In the last post on this blog various python libraries were listed as candidates for use in the data tagging project. After some further research 'pymc' has been selected.
The library is hosted on github at - https://github.com/pymc-devs/pymc
It is a feature rich library and looks to be a good fit for the project. The last couple of weeks have involved becoming acquainted with the library and attempting to implement the functionality which had existed with the custom Bayesian network code. Whilst throwing away progress is always painful the investment is looking to be a good one.
The following is a whistle stop tour which includes creating a Bayesian Network with PYMC and then querying data from it.
Once again the example network and data being used is the 'sprinkler' example taken from the wikipedia page.
Shown below is just a reminder of the layout of the network and the CPTs associated with the nodes.
T F ********* 0.2 0.8 A * T F ******************* F * 0.4 0.6 T * 0.1 0.99 B A * T F *********************** F F * 0.0 1.0 F T * 0.8 0.2 T F * 0.9 0.1 T T * 0.99 0.01
Setting up the network
To create the internal representation of the network is relatively simple.
Defining a simple node
To define a simple node with no conditions (such as node A) is simple.
nodename = pymc.Bernoulli('nodename', 0.2)
Defining a conditional node
When there is conditions (such as node b) it is still quite simple. This time one must first setup the conditional probability.
probNodeName = mc.Lambda('probNodeName', lambda conditionalNode = conditionalNode: pylab.where(conditionalNode, 0.01, 0.4))

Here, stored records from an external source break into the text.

-- ==== Sys2Proof/Machine/Ppu.lean ====
section
/-! DEFINITION. The PPU alone: its memories (R277, R280), its timing (R250, R261 to R264), rendering (R266 to
R275, R281) and the end of its frame (R282). Nothing here touches the CPU. -/

namespace Sys2Proof.Machine

/-! ## Memories -/

/-- The size of the nametable memory on chip; what lies past it the cartridge supplies (R42). -/
def onChipNametableBytes : Nat := 0x800

/-- The index of the full reset or load that left a cell unspecified: character RAM and the nametable memory past the 2KB on chip
are the cartridge's, so that a load counts for them. DESIGN CHOICE, log entry 27, safe. -/
def Ppu.indexOf (p : Ppu) (which : PpuMemory) (k : Nat) : Nat :=
  match which with
  | .palette | .oam => p.powerUps
  | .nametable => if k < onChipNametableBytes then p.powerUps else p.cartPowerUps
  | .characterRam => p.cartPowerUps

/-- A cell of one of the memories that are unspecified until written (R347). -/
def Ppu.cell (p : Ppu) (which : PpuMemory) (cells : Cells) (k : Nat) : Byte :=
  (Assoc.find k cells).getD (Config.powerUpByte (p.indexOf which k) which k)

/-- The PPU after a load (R327): the character buffer is the new cartridge's, and of the nametable memory only what is on chip is
kept. `index` is the load's own, which chooses the bytes of the memories the cartridge brings (R42, R277). DESIGN CHOICE, log
entry 27, safe: the spec gives those no content at a load. -/
def Ppu.afterLoad (p : Ppu) (index : Nat) (chr : List Byte) : Ppu :=
  { p with
    chr := chr.zipIdx.foldl (fun m b => Assoc.put b.2 b.1 m) []
    nt := p.nt.filter (fun c => c.1 < onChipNametableBytes)
    cartPowerUps := index }

/-- Byte `k` of sprite memory (R42, R92). -/
def Ppu.oamByte (p : Ppu) (k : Nat) : Byte := p.cell .oam p.oam k

/-- Store a byte of sprite memory. -/
def Ppu.oamStore (p : Ppu) (k : Nat) (d : Byte) : Ppu := { p with oam := Assoc.put k d p.oam }

/-- Which byte of the character buffer PPU address `a` in 0x0000 to 0x1FFF names: bank `chr_page[a >> 10]`,
modulo the bank count (R90, R277). -/
def Ppu.chrIndex (p : Ppu) (a : Nat) : Nat :=
  (p.chrPage.getD (a / 1024) 0 % (p.chrBytes / 1024)) * 1024 + a % 1024

/-- Which byte of nametable memory PPU address `a` in 0x2000 to 0x3EFF names (R267; 0x3000 to 0x3EFF mirror
0x2000 to 0x2EFF, R91, R280). -/
def Ppu.ntIndex (p : Ppu) (a : Nat) : Nat := p.ntMap.getD (a / 1024 % 4) 0 * 1024 + a % 1024

/-- Which of the 32 palette cells PPU address `a` in 0x3F00 to 0x3FFF names: entries 0x10, 0x14, 0x18, 0x1C
alias 0x00, 0x04, 0x08, 0x0C (R280). -/
def paletteIndex (a : Nat) : Nat :=
  let i := a % 32
  if i % 4 = 0 then i % 16 else i
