-- ==== Sys2Proof/Machine/Dispatch.lean ====
section
/-! DEFINITION. The dispatch: one arm per instruction, one direct call of its meaning. -/

namespace Sys2Proof.Machine

def exec (i : Instr) (s : State) : Host.Outcome State Fault Refusal :=
  match i with
  | .lda m => Sys2Proof.Machine.execLda m s
  | .ldx m => Sys2Proof.Machine.execLdx m s
  | .ldy m => Sys2Proof.Machine.execLdy m s
  | .sta m => Sys2Proof.Machine.execSta m s
  | .stx m => Sys2Proof.Machine.execStx m s
  | .sty m => Sys2Proof.Machine.execSty m s
  | .tax => Sys2Proof.Machine.execTax s
  | .tay => Sys2Proof.Machine.execTay s
  | .txa => Sys2Proof.Machine.execTxa s
  | .tya => Sys2Proof.Machine.execTya s
  | .tsx => Sys2Proof.Machine.execTsx s
  | .txs => Sys2Proof.Machine.execTxs s
  | .pha => Sys2Proof.Machine.execPha s
  | .php => Sys2Proof.Machine.execPhp s
  | .pla => Sys2Proof.Machine.execPla s
  | .plp => Sys2Proof.Machine.execPlp s
  | .adc m => Sys2Proof.Machine.execAdc m s
  | .sbc m => Sys2Proof.Machine.execSbc m s
  | .cmp m => Sys2Proof.Machine.execCmp m s
  | .cpx m => Sys2Proof.Machine.execCpx m s
  | .cpy m => Sys2Proof.Machine.execCpy m s
  | .inc m => Sys2Proof.Machine.execInc m s
  | .inx => Sys2Proof.Machine.execInx s
  | .iny => Sys2Proof.Machine.execIny s
  | .dec m => Sys2Proof.Machine.execDec m s
  | .dex => Sys2Proof.Machine.execDex s
  | .dey => Sys2Proof.Machine.execDey s
  | .and m => Sys2Proof.Machine.execAnd m s
  | .ora m => Sys2Proof.Machine.execOra m s
  | .eor m => Sys2Proof.Machine.execEor m s
  | .bit m => Sys2Proof.Machine.execBit m s
  | .asl m => Sys2Proof.Machine.execAsl m s
  | .lsr m => Sys2Proof.Machine.execLsr m s
  | .rol m => Sys2Proof.Machine.execRol m s
  | .ror m => Sys2Proof.Machine.execRor m s
  | .jmp m => Sys2Proof.Machine.execJmp m s
  | .jsr a16 => Sys2Proof.Machine.execJsr a16 s
  | .rts => Sys2Proof.Machine.execRts s
  | .rti => Sys2Proof.Machine.execRti s
  | .brk => Sys2Proof.Machine.execBrk s
  | .bcc rel8 => Sys2Proof.Machine.execBcc rel8 s
  | .bcs rel8 => Sys2Proof.Machine.execBcs rel8 s
  | .beq rel8 => Sys2Proof.Machine.execBeq rel8 s
  | .bne rel8 => Sys2Proof.Machine.execBne rel8 s
  | .bmi rel8 => Sys2Proof.Machine.execBmi rel8 s
  | .bpl rel8 => Sys2Proof.Machine.execBpl rel8 s
  | .bvc rel8 => Sys2Proof.Machine.execBvc rel8 s
  | .bvs rel8 => Sys2Proof.Machine.execBvs rel8 s
  | .clc => Sys2Proof.Machine.execClc s
  | .sec => Sys2Proof.Machine.execSec s
  | .cli => Sys2Proof.Machine.execCli s
  | .sei => Sys2Proof.Machine.execSei s
  | .clv => Sys2Proof.Machine.execClv s
  | .cld => Sys2Proof.Machine.execCld s
  | .sed => Sys2Proof.Machine.execSed s
  | .nop => Sys2Proof.Machine.execNop s
  | .ill op => Sys2Proof.Machine.execIll op s

end Sys2Proof.Machine
end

The next step is to create the node using the conditional probability defined above. Here it is being modeled using the Bernoulli distribution, however there is support for a range of distributions.
nodename = mc.Bernoulli('nodename', probNodeName)
P( A | C)
This is one of the most basic questions to answer with a Bayesian network. With the network setup it is simple to answer this question.
First we must set C as observed. To do this the following parameters are added during the node setup.
value=[1.0], observed=True
The network is then sampled. In this example the Markov chain Monte Carlo sampling technique is used. This is down with the following code were model is the model that contains the network.
model.sample(60000)
When this has been completed the answer to the above question can be simply read out of the graph.
m.nodename.stats()['mean']
Which gives an answer of 0.32658333333333334 or ~= 32.65% which is not 100% accurate but would improve with further sampling.